* [Task to complete]
Using the listing below, set down exactly the lines starting at the line that contains "doubleOfDecimal negative (decimalValue (whole ++ frac)) (s" and ending at the line that contains "of a word's", both included, and no others.

* [Exercise material]
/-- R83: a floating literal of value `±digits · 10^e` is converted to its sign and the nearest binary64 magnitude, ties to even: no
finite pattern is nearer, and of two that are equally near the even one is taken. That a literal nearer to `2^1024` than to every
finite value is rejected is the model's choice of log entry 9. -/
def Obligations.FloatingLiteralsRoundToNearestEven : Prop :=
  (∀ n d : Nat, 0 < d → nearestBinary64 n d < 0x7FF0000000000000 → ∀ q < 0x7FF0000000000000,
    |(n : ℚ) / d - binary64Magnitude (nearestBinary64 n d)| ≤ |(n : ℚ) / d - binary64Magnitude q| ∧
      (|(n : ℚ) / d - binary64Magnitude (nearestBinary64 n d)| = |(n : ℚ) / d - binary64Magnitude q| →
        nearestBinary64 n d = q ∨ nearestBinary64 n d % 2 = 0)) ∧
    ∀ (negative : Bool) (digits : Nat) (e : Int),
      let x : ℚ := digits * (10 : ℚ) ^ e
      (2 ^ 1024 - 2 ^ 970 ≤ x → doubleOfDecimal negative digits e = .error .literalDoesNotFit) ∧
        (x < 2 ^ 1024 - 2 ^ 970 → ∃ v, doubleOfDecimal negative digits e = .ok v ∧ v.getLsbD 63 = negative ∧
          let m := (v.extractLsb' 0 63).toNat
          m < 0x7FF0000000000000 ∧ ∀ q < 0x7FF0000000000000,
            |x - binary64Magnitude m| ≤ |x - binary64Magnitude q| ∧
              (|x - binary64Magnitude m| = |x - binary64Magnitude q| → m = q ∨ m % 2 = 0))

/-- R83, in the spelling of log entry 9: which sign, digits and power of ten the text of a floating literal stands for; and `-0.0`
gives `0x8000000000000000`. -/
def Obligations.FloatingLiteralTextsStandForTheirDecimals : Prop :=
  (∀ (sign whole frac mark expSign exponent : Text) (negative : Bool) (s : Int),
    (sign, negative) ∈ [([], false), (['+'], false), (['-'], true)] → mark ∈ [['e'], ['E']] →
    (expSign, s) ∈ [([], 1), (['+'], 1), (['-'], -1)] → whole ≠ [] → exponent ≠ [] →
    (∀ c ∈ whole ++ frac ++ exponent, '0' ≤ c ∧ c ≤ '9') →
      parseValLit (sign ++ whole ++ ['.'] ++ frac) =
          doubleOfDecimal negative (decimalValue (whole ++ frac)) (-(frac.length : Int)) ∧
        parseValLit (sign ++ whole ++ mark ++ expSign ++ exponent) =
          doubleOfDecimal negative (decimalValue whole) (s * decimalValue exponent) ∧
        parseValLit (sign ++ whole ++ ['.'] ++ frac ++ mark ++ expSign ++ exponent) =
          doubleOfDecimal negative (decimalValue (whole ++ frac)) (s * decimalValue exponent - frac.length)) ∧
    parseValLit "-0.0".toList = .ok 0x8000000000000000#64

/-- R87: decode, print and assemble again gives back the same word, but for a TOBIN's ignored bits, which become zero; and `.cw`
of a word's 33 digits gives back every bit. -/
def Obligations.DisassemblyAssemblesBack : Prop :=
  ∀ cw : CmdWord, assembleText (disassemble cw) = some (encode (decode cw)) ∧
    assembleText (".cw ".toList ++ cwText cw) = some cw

* [Solution below]
          doubleOfDecimal negative (decimalValue (whole ++ frac)) (s * decimalValue exponent - frac.length)) ∧
    parseValLit "-0.0".toList = .ok 0x8000000000000000#64

/-- R87: decode, print and assemble again gives back the same word, but for a TOBIN's ignored bits, which become zero; and `.cw`
of a word's 33 digits gives back every bit. -/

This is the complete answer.